THE PROBLEM: In the records below, find the line with "VI_THAW (R499). -/" and the line with "(R499, R503). -/"; return exactly those lines and every line between them.

[Saved entries]
/-- Every row of this file but REG_WRITE. -/
def specialRows : List (Nat → BitVec 32 → Bool) :=
  [rowProfileSet, rowPortDisable, rowPortEnable, rowHcCmpWrite, rowHcBlwWrite, rowCacheDisable, rowCacheEnable, rowWayUseWrite,
   rowMaskWrite, rowHrCtlWrite, rowReCln, rowReInv, rowReClninv, rowReZero, rowRePin, rowReUnpin,
   rowReAbort, rowReAck, rowCohCtlWrite, rowCohPredMode, rowCohPredRst, rowIdxInstWrite, rowCtrOwnWrite, rowArbCtlWrite,
   rowCtrCmdReset, rowAnvCtlWrite, rowDetCtlWrite, rowGrpCmdAbort, rowSeqEnable, rowSeqKill, rowImageLoad, rowLblSwap,
   rowSvcCtlWrite, rowClassDescWrite, rowRasForce, rowRasInjArm, rowRasInjDisarm, rowRmRemap, rowRmRelease, rowQnGo,
   rowQnAbort, rowQnAck, rowPwrCtlWrite, rowJrnClr, rowViReset, rowViFreeze, rowViThaw, rowViSave,
   rowViRestore, rowViEnable, rowViWctlWrite, rowDlEnable, rowDlSwitch, rowTsArm, rowOfsRemeasure, rowSeqHalt,
   rowSeqResume, rowSeqStep, rowTrcArm, rowTrcTrig, rowTrcAck, rowPfClr, rowMbGo, rowMbAck,
   rowDbgMbselWrite, rowDmpArm, rowDmpAck, rowGsGo, rowGsArm, rowGsResume]

/-- A write to a register without behaviour of its own: no other row takes it. -/
def rowPlain (off : Nat) (v : BitVec 32) : Bool := decide (off < 0x80000) && off != indData && !(specialRows.any fun r => r off v)

/-! ## The rows -/

/-- REG_WRITE (R114, R546). -/
def execRegWrite (s : State) : Host.Outcome State Fault Refusal := frontWrite rowPlain applyWrite s

/-- PROFILE_SET (R30 to R32). -/
def execProfileSet (s : State) : Host.Outcome State Fault Refusal := frontWrite rowProfileSet applyWrite s

/-- PORT_DISABLE (R78). -/
def execPortDisable (s : State) : Host.Outcome State Fault Refusal := frontWrite rowPortDisable applyWrite s

/-- PORT_ENABLE (R79). -/
def execPortEnable (s : State) : Host.Outcome State Fault Refusal := frontWrite rowPortEnable applyWrite s

/-- HC_CMP_WRITE (R158). -/
def execHcCmpWrite (s : State) : Host.Outcome State Fault Refusal := frontWrite rowHcCmpWrite applyWrite s

/-- HC_BLW_WRITE (R160). -/
def execHcBlwWrite (s : State) : Host.Outcome State Fault Refusal := frontWrite rowHcBlwWrite applyWrite s

/-- CACHE_DISABLE (R184, R185). -/
def execCacheDisable (s : State) : Host.Outcome State Fault Refusal := frontWrite rowCacheDisable applyWrite s

/-- CACHE_ENABLE (R186). -/
def execCacheEnable (s : State) : Host.Outcome State Fault Refusal := frontWrite rowCacheEnable applyWrite s

/-- WAY_USE_WRITE (R163 to R165). -/
def execWayUseWrite (s : State) : Host.Outcome State Fault Refusal := frontWrite rowWayUseWrite applyWrite s

/-- MASK_WRITE (R167, R168). -/
def execMaskWrite (s : State) : Host.Outcome State Fault Refusal := frontWrite rowMaskWrite applyWrite s

/-- HR_CTL_WRITE (R171). -/
def execHrCtlWrite (s : State) : Host.Outcome State Fault Refusal := frontWrite rowHrCtlWrite applyWrite s

/-- RE_CLN (R176, R178). -/
def execReCln (s : State) : Host.Outcome State Fault Refusal := frontWrite rowReCln applyWrite s

/-- RE_INV (R176, R178). -/
def execReInv (s : State) : Host.Outcome State Fault Refusal := frontWrite rowReInv applyWrite s

/-- RE_CLNINV (R176, R178). -/
def execReClninv (s : State) : Host.Outcome State Fault Refusal := frontWrite rowReClninv applyWrite s

/-- RE_ZERO (R176, R178). -/
def execReZero (s : State) : Host.Outcome State Fault Refusal := frontWrite rowReZero applyWrite s

/-- RE_PIN (R176, R178, R180). -/
def execRePin (s : State) : Host.Outcome State Fault Refusal := frontWrite rowRePin applyWrite s

/-- RE_UNPIN (R176, R178). -/
def execReUnpin (s : State) : Host.Outcome State Fault Refusal := frontWrite rowReUnpin applyWrite s

/-- RE_ABORT (R183). -/
def execReAbort (s : State) : Host.Outcome State Fault Refusal := frontWrite rowReAbort applyWrite s

/-- RE_ACK (R183). -/
def execReAck (s : State) : Host.Outcome State Fault Refusal := frontWrite rowReAck applyWrite s

/-- COH_CTL_WRITE (R227). -/
def execCohCtlWrite (s : State) : Host.Outcome State Fault Refusal := frontWrite rowCohCtlWrite applyWrite s

/-- COH_PRED_MODE (R228). -/
def execCohPredMode (s : State) : Host.Outcome State Fault Refusal := frontWrite rowCohPredMode applyWrite s

/-- COH_PRED_RST (R228). -/
def execCohPredRst (s : State) : Host.Outcome State Fault Refusal := frontWrite rowCohPredRst applyWrite s

/-- IDX_INST_WRITE (R565). -/
def execIdxInstWrite (s : State) : Host.Outcome State Fault Refusal := frontWrite rowIdxInstWrite applyWrite s

/-- CTR_OWN_WRITE (R257). -/
def execCtrOwnWrite (s : State) : Host.Outcome State Fault Refusal := frontWrite rowCtrOwnWrite applyWrite s

/-- ARB_CTL_WRITE (R242, R258). -/
def execArbCtlWrite (s : State) : Host.Outcome State Fault Refusal := frontWrite rowArbCtlWrite applyWrite s

/-- CTR_CMD_RESET (R259). -/
def execCtrCmdReset (s : State) : Host.Outcome State Fault Refusal := frontWrite rowCtrCmdReset applyWrite s

/-- ANV_CTL_WRITE (R322). -/
def execAnvCtlWrite (s : State) : Host.Outcome State Fault Refusal := frontWrite rowAnvCtlWrite applyWrite s

/-- DET_CTL_WRITE (R351). -/
def execDetCtlWrite (s : State) : Host.Outcome State Fault Refusal := frontWrite rowDetCtlWrite applyWrite s

/-- GRP_CMD_ABORT (R354). -/
def execGrpCmdAbort (s : State) : Host.Outcome State Fault Refusal := frontWrite rowGrpCmdAbort applyWrite s

/-- SEQ_ENABLE (R378). -/
def execSeqEnable (s : State) : Host.Outcome State Fault Refusal := frontWrite rowSeqEnable applyWrite s

/-- SEQ_KILL (R378). -/
def execSeqKill (s : State) : Host.Outcome State Fault Refusal := frontWrite rowSeqKill applyWrite s

/-- IMAGE_LOAD (R407, R400). -/
def execImageLoad (s : State) : Host.Outcome State Fault Refusal := frontWrite rowImageLoad applyWrite s

/-- LBL_SWAP (R413). -/
def execLblSwap (s : State) : Host.Outcome State Fault Refusal := frontWrite rowLblSwap applyWrite s

/-- SVC_CTL_WRITE (R433). -/
def execSvcCtlWrite (s : State) : Host.Outcome State Fault Refusal := frontWrite rowSvcCtlWrite applyWrite s

/-- CLASS_DESC_WRITE (R422). -/
def execClassDescWrite (s : State) : Host.Outcome State Fault Refusal := frontWrite rowClassDescWrite applyWrite s

/-- RAS_FORCE (R466, R455). -/
def execRasForce (s : State) : Host.Outcome State Fault Refusal := frontWrite rowRasForce applyWrite s

/-- RAS_INJ_ARM (R464). -/
def execRasInjArm (s : State) : Host.Outcome State Fault Refusal := frontWrite rowRasInjArm applyWrite s

/-- RAS_INJ_DISARM (R464). -/
def execRasInjDisarm (s : State) : Host.Outcome State Fault Refusal := frontWrite rowRasInjDisarm applyWrite s

/-- RM_REMAP (R459, R472). -/
def execRmRemap (s : State) : Host.Outcome State Fault Refusal := frontWrite rowRmRemap applyWrite s

/-- RM_RELEASE (R459, R472). -/
def execRmRelease (s : State) : Host.Outcome State Fault Refusal := frontWrite rowRmRelease applyWrite s

/-- QN_GO (R463, R473). -/
def execQnGo (s : State) : Host.Outcome State Fault Refusal := frontWrite rowQnGo applyWrite s

/-- QN_ABORT (R463). -/
def execQnAbort (s : State) : Host.Outcome State Fault Refusal := frontWrite rowQnAbort applyWrite s

/-- QN_ACK (R463). -/
def execQnAck (s : State) : Host.Outcome State Fault Refusal := frontWrite rowQnAck applyWrite s

/-- PWR_CTL_WRITE (R480, R489). -/
def execPwrCtlWrite (s : State) : Host.Outcome State Fault Refusal := frontWrite rowPwrCtlWrite applyWrite s

/-- JRN_CLR (R491). -/
def execJrnClr (s : State) : Host.Outcome State Fault Refusal := frontWrite rowJrnClr applyWrite s

/-- VI_RESET (R499, R500). -/
def execViReset (s : State) : Host.Outcome State Fault Refusal := frontWrite rowViReset applyWrite s

/-- VI_FREEZE (R499, R501). -/
def execViFreeze (s : State) : Host.Outcome State Fault Refusal := frontWrite rowViFreeze applyWrite s

/-- VI_THAW (R499). -/
def execViThaw (s : State) : Host.Outcome State Fault Refusal := frontWrite rowViThaw applyWrite s

/-- VI_SAVE (R499, R502). -/
def execViSave (s : State) : Host.Outcome State Fault Refusal := frontWrite rowViSave applyWrite s

/-- VI_RESTORE (R499, R503). -/
def execViRestore (s : State) : Host.Outcome State Fault Refusal := frontWrite rowViRestore applyWrite s

/-- VI_ENABLE (R504). -/
def execViEnable (s : State) : Host.Outcome State Fault Refusal := frontWrite rowViEnable applyWrite s

/-- VI_WCTL_WRITE (R497). -/
def execViWctlWrite (s : State) : Host.Outcome State Fault Refusal := frontWrite rowViWctlWrite applyWrite s

/-- DL_ENABLE (R507). -/
def execDlEnable (s : State) : Host.Outcome State Fault Refusal := frontWrite rowDlEnable applyWrite s

/-- DL_SWITCH (R510). -/
def execDlSwitch (s : State) : Host.Outcome State Fault Refusal := frontWrite rowDlSwitch applyWrite s

/-- TS_ARM (R520). -/
def execTsArm (s : State) : Host.Outcome State Fault Refusal := frontWrite rowTsArm applyWrite s

/-- OFS_REMEASURE (R522). -/
def execOfsRemeasure (s : State) : Host.Outcome State Fault Refusal := frontWrite rowOfsRemeasure applyWrite s

/-- SEQ_HALT (R523). -/
def execSeqHalt (s : State) : Host.Outcome State Fault Refusal := frontWrite rowSeqHalt applyWrite s

/-- SEQ_RESUME (R525). -/
def execSeqResume (s : State) : Host.Outcome State Fault Refusal := frontWrite rowSeqResume applyWrite s

/-- SEQ_STEP (R525). -/
def execSeqStep (s : State) : Host.Outcome State Fault Refusal := frontWrite rowSeqStep applyWrite s

/-- TRC_ARM (R528). -/
def execTrcArm (s : State) : Host.Outcome State Fault Refusal := frontWrite rowTrcArm applyWrite s

/-- TRC_TRIG (R528). -/
def execTrcTrig (s : State) : Host.Outcome State Fault Refusal := frontWrite rowTrcTrig applyWrite s

/-- TRC_ACK (R538). -/
def execTrcAck (s : State) : Host.Outcome State Fault Refusal := frontWrite rowTrcAck applyWrite s

/-- PF_CLR (R531). -/
def execPfClr (s : State) : Host.Outcome State Fault Refusal := frontWrite rowPfClr applyWrite s

/-- MB_GO (R555). -/
def execMbGo (s : State) : Host.Outcome State Fault Refusal := frontWrite rowMbGo applyWrite s

/-- MB_ACK (R555). -/
def execMbAck (s : State) : Host.Outcome State Fault Refusal := frontWrite rowMbAck applyWrite s

/-- DBG_MBSEL_WRITE (R555). -/
def execDbgMbselWrite (s : State) : Host.Outcome State Fault Refusal := frontWrite rowDbgMbselWrite applyWrite s

/-- DMP_ARM (R532). -/
def execDmpArm (s : State) : Host.Outcome State Fault Refusal := frontWrite rowDmpArm applyWrite s

/-- DMP_ACK (R538). -/
def execDmpAck (s : State) : Host.Outcome State Fault Refusal := frontWrite rowDmpAck applyWrite s

/-- GS_GO (R535). -/
def execGsGo (s : State) : Host.Outcome State Fault Refusal := frontWrite rowGsGo applyWrite s

/-- GS_ARM (R535). -/
def execGsArm (s : State) : Host.Outcome State Fault Refusal := frontWrite rowGsArm applyWrite s

/-- GS_RESUME (R537). -/
def execGsResume (s : State) : Host.Outcome State Fault Refusal := frontWrite rowGsResume applyWrite s

end Sys2Proof.Machine
end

YOUR RESPONSE:
/-- VI_THAW (R499). -/
def execViThaw (s : State) : Host.Outcome State Fault Refusal := frontWrite rowViThaw applyWrite s

/-- VI_SAVE (R499, R502). -/
def execViSave (s : State) : Host.Outcome State Fault Refusal := frontWrite rowViSave applyWrite s

/-- VI_RESTORE (R499, R503). -/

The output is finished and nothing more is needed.